Latvia votes in new government

Latvia votes in new government

    Godmanis previously led the government as Latvia broke from the Soviet Union [EPA]
    The 100-member parliament confirmed the government, Latvia's 14th in 16 years, by a vote of 54-43, with the remaining either absent or abstaining.
     
    While Godmanis is new, 15 of the 19 ministers from the previous cabinet return to their posts.
     
    During his speech in parliament on Thursday, ahead of the confidence vote, Godmanis spoke of the tasks ahead of his administration.
     
    "Now that Latvia is a member of EU and Nato there are no new guiding posts.
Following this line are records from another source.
-- ==== Sys2Proof/Tests/Slice0.lean ====
section
/-! SUPPORT. Tests of one step or one decoding each, with words written out from the encodings of spec/30_encoding.md and results
taken from spec/95_test_vectors.md (V and W numbers), the well-formedness smoke tests, and a witness for the hypotheses of every
statement. -/

namespace Sys2Proof.Tests

open Sys2Proof Sys2Proof.Machine

/-! ### Helpers -/

def noFlags : InstructionFlags := ⟨false, false, false⟩

/-- A cell, whole. -/
def full (c : RegCell) : Operand := .register c .full

/-- The record of a jump or loop. -/
def jumpRecord (k : Byte) : Fields := ⟨some (.labelOffset k), none, noFlags, 2⟩

/-- A two-operand record. -/
def pairRecord (d s : Operand) (wide : Bool) (size : Nat) : Fields := ⟨some d, some s, ⟨wide, false, false⟩, size⟩

/-- The zeroed machine with bytes placed at an address and IP there. -/
def ready (s : State) (a : Word) (bytes : List Byte) : State := placeAtIp (pokeIp s a) bytes

/-- The reset state with some cells preset. -/
def withRegs (r : Regs) : State := { State.reset with regs := r }

/-- The reset state with the flags preset. -/
def withFlags (z n : Bool) : State := pokeFlags State.reset z n

/-- All eligible operations wired. -/
def allWired : Wired := ⟨true, true, true, true, true, true, true⟩

def zeroRegs : Regs := ⟨0, 0, 0, 0, 0, 0, 0, 0⟩

/-! ### Every check of WellFormed refuses an ill-formed record -/

/-- F-RM-REG has no `s` bit (R52). -/
theorem test_wf_sext_in_rmReg : ¬WellFormed (.movRmReg ⟨some (full .ax), some (full .bx), ⟨true, true, true⟩, 2⟩) := by decide

/-- A wide operand is a whole cell (R60). -/
theorem test_wf_register_width : ¬WellFormed (.movRmReg ⟨some (.register .ax .low), some (full .bx), ⟨true, true, false⟩, 2⟩) := by decide

/-- No byte view of `sp` exists (R60). -/
theorem test_wf_byte_view : ¬WellFormed (.movRmReg ⟨some (.register .sp .low), some (.register .ax .low), ⟨false, true, false⟩, 2⟩) := by decide

/-- The `reg` field names a register, so two memory operands do not fit (R61). -/
theorem test_wf_register_slot : ¬WellFormed (.addRmReg ⟨some (.memory (.direct 0)), some (.memory (.direct 1)), ⟨true, false, false⟩, 4⟩) := by decide

/-- The size of a register form is 2 (R74). -/
theorem test_wf_size_rmReg : ¬WellFormed (.movRmReg ⟨some (full .ax), some (full .bx), ⟨true, true, false⟩, 3⟩) := by decide

/-- A direct reference takes two displacement bytes (R58). -/
theorem test_wf_direct_displacement : ¬WellFormed (.movRmReg ⟨some (full .ax), some (.memory (.direct 7)), ⟨true, true, false⟩, 3⟩) := by decide

/-- `[bp]` has no form without a displacement byte (R58). -/
theorem test_wf_bp_without_displacement : ¬WellFormed (.movRmReg ⟨some (full .ax), some (.memory (.calculated .bp 0)), ⟨true, true, false⟩, 2⟩) := by decide

/-- 200 does not fit one displacement byte (R58). -/
theorem test_wf_displacement_range : ¬WellFormed (.movRmReg ⟨some (full .ax), some (.memory (.calculated .bx 200)), ⟨true, true, false⟩, 3⟩) := by decide

/-- F-IMM-RM has `dir` 0 (R52). -/
theorem test_wf_dir_in_immRm : ¬WellFormed (.addImmRm ⟨some (full .bx), some (.immediateData 10), ⟨true, true, true⟩, 3⟩) := by decide

/-- A sign-extended byte is -128 to 127 (R59). -/
theorem test_wf_sext_value : ¬WellFormed (.addImmRm ⟨some (full .bx), some (.immediateData 128), ⟨true, false, true⟩, 3⟩) := by decide

/-- A full immediate word takes two bytes (R59, R74). -/
theorem test_wf_size_immRm : ¬WellFormed (.addImmRm ⟨some (full .bx), some (.immediateData 10), ⟨true, false, false⟩, 3⟩) := by decide

/-- The source of an immediate form is an immediate (R62). -/
theorem test_wf_immediate_slot : ¬WellFormed (.cmpImmRm ⟨some (full .bx), some (full .ax), ⟨true, false, false⟩, 4⟩) := by decide

/-- A label is no r/m operand (R62). -/
theorem test_wf_label_destination : ¬WellFormed (.subImmRm ⟨some (.labelOffset 1), some (.immediateData 1), ⟨false, false, false⟩, 3⟩) := by decide

/-- F-MOV-IMM-RM has no `s` bit (R52). -/
theorem test_wf_sext_in_movImmRm : ¬WellFormed (.movImmRm ⟨some (.memory (.direct 1000)), some (.immediateData 1), ⟨true, false, true⟩, 6⟩) := by decide

/-- F-IMM-REG has `dir` 1 (R52). -/
theorem test_wf_dir_in_immReg : ¬WellFormed (.movImmReg ⟨some (full .cx), some (.immediateData 12), ⟨true, false, false⟩, 3⟩) := by decide

/-- A byte immediate is below 256 (R59). -/
theorem test_wf_byte_immediate : ¬WellFormed (.movImmReg ⟨some (.register .cx .low), some (.immediateData 256), ⟨false, true, false⟩, 2⟩) := by decide

/-- `mov cx, 12` has size 3 (R64). -/
theorem test_wf_size_immReg : ¬WellFormed (.movImmReg ⟨some (full .cx), some (.immediateData 12), ⟨true, true, false⟩, 2⟩) := by decide

/-- F-IMM-ACC writes the accumulator only (R65). -/
theorem test_wf_accumulator : ¬WellFormed (.addImmAcc ⟨some (full .bx), some (.immediateData 1), ⟨true, true, false⟩, 3⟩) := by decide

/-- F-MEM-ACC is 3 bytes long at either width (R66). -/
theorem test_wf_size_memAcc : ¬WellFormed (.movMemToAcc ⟨some (.register .ax .low), some (.memory (.direct 5)), ⟨false, true, false⟩, 2⟩) := by decide

/-- F-MEM-ACC holds a direct address (R66). -/
theorem test_wf_calculated_memAcc : ¬WellFormed (.movMemToAcc ⟨some (full .ax), some (.memory (.calculated .bx 5)), ⟨true, true, false⟩, 3⟩) := by decide

/-- The load form has `dir` 1 (R66). -/
theorem test_wf_direction_load : ¬WellFormed (.movMemToAcc ⟨some (.memory (.direct 5)), some (full .ax), ⟨true, false, false⟩, 3⟩) := by decide

/-- The store form has `dir` 0 (R66). -/
theorem test_wf_direction_store : ¬WellFormed (.movAccToMem ⟨some (full .ax), some (.memory (.direct 5)), ⟨true, true, false⟩, 3⟩) := by decide

/-- A jump has no flag (R52). -/
theorem test_wf_flags_rel8 : ¬WellFormed (.je ⟨some (.labelOffset 3), none, ⟨true, false, false⟩, 2⟩) := by decide

/-- A jump is 2 bytes long (R67). -/
theorem test_wf_size_rel8 : ¬WellFormed (.loop ⟨some (.labelOffset 3), none, noFlags, 3⟩) := by decide

/-- A jump holds a label (R67). -/
theorem test_wf_label_slot : ¬WellFormed (.jne ⟨some (.immediateData 3), none, noFlags, 2⟩) := by decide

/-- A two-operand record has both operands (R52). -/
theorem test_wf_absent_operand : ¬WellFormed (.addRmReg ⟨some (full .ax), none, ⟨true, true, false⟩, 2⟩) := by decide

/-- `hlt` has no operand (R68). -/
theorem test_wf_hlt_operand : ¬WellFormed (.hlt ⟨some (full .ax), none, noFlags, 1⟩) := by decide

/-- `hlt` is 1 byte long (R68). -/
theorem test_wf_size_hlt : ¬WellFormed (.hlt ⟨none, none, noFlags, 2⟩) := by decide

/-! ### Every constructor's decoding, from words written out by hand -/

/-- `1000 1010`, `01 100 111`, `00000001`: `mov ah, [bx + 1]` (V4). -/
theorem test_decode_movRmReg : decode [0x8A, 0x67, 0x01] =
    some (.movRmReg ⟨some (.register .ax .high), some (.memory (.calculated .bx 1)), ⟨false, true, false⟩, 3⟩) := by decide

/-- `1100 0111`, `00 000 110`, address 1000, 4660: `mov word [1000], 4660` (V9). -/
theorem test_decode_movImmRm : decode [0xC7, 0x06, 0xE8, 0x03, 0x34, 0x12] =
    some (.movImmRm ⟨some (.memory (.direct 1000)), some (.immediateData 4660), ⟨true, false, false⟩, 6⟩) := by decide

/-- `1011 1 001`, 12: `mov cx, 12` (W4, the source's own example). -/
theorem test_decode_movImmReg : decode [0xB9, 0x0C, 0x00] =
    some (.movImmReg ⟨some (full .cx), some (.immediateData 12), ⟨true, true, false⟩, 3⟩) := by decide

/-- `1010000 1`, address 2555: `mov ax, [2555]` (V15). -/
theorem test_decode_movMemToAcc : decode [0xA1, 0xFB, 0x09] =
    some (.movMemToAcc ⟨some (full .ax), some (.memory (.direct 2555)), ⟨true, true, false⟩, 3⟩) := by decide

/-- `1010001 0`, address 15: `mov [15], al` (V18). -/
theorem test_decode_movAccToMem : decode [0xA2, 0x0F, 0x00] =
    some (.movAccToMem ⟨some (.memory (.direct 15)), some (.register .ax .low), ⟨false, false, false⟩, 3⟩) := by decide

/-- `000000 1 1`, `00 010 010`: `add dx, [bp + si]` (V20). -/
theorem test_decode_addRmReg : decode [0x03, 0x12] =
    some (.addRmReg ⟨some (full .dx), some (.memory (.calculated .bpSi 0)), ⟨true, true, false⟩, 2⟩) := by decide

/-- `100000 1 1`, `11 000 011`, 0xFF: `add bx, 65535` (V24). -/
theorem test_decode_addImmRm : decode [0x83, 0xC3, 0xFF] =
    some (.addImmRm ⟨some (full .bx), some (.immediateData 65535), ⟨true, false, true⟩, 3⟩) := by decide

/-- `0000010 1`, 1000: `add ax, 1000` (V28). -/
theorem test_decode_addImmAcc : decode [0x05, 0xE8, 0x03] =
    some (.addImmAcc ⟨some (full .ax), some (.immediateData 1000), ⟨true, true, false⟩, 3⟩) := by decide

/-- `001010 1 1`, `01 011 110`, 0: `sub bx, [bp]` (V31). -/
theorem test_decode_subRmReg : decode [0x2B, 0x5E, 0x00] =
    some (.subRmReg ⟨some (full .bx), some (.memory (.calculated .bp 0)), ⟨true, true, false⟩, 3⟩) := by decide

/-- `100000 0 1`, `10 101 100`, -32768, 43981: `sub word [si - 32768], 43981` (V33). -/
theorem test_decode_subImmRm : decode [0x81, 0xAC, 0x00, 0x80, 0xCD, 0xAB] =
    some (.subImmRm ⟨some (.memory (.calculated .si 0x8000)), some (.immediateData 43981), ⟨true, false, false⟩, 6⟩) := by decide

/-- `0010110 0`, 128: `sub al, 128` (V35). -/
theorem test_decode_subImmAcc : decode [0x2C, 0x80] =
    some (.subImmAcc ⟨some (.register .ax .low), some (.immediateData 128), ⟨false, true, false⟩, 2⟩) := by decide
The nation must motivate itself on its way to a democratic, developed state with European living standards," he said.
     
    New administration
     
    Sandra Kalniete, a senior Latvian legislator and opposition politician, said the future government would have to tackle the issues of enforcing anti-corruption measures and the rule of law.
     
    Kalniete was quoted by the AFP news agency as saying: "For Latvia, the crucial point is are we going to belong to the [transparent] Nordic political tradition or are we going to slide back?"
     
    Aigars Kalvitis, the former prime minister, was forced to resign earlier this month after he fired Aleksejs Loskutovs, a popular anti-corruption investigator, sparking two large demonstrations and calls for the government's resignation.
     
    Loskutovs was eventually reinstated, and Kalvitis's government, despite holding on to majority control in parliament, stepped down after a series of ministerial walkouts and public protests.
     
    Many Latvians, including Valdis Zatlers, the president, had hoped that New Era, a popular opposition party, would join the new coalition.
     
    But talks with the party broke down on Wednesday after New Era, unsatisfied with Godmanis, asked Zatlers to nominate an independent candidate as prime minister.
     
    Godmanis, seen as Latvia's first "free" prime minster, previously served as head of government from 1990-1993 as the Baltic state gained its independence from the Soviet Union.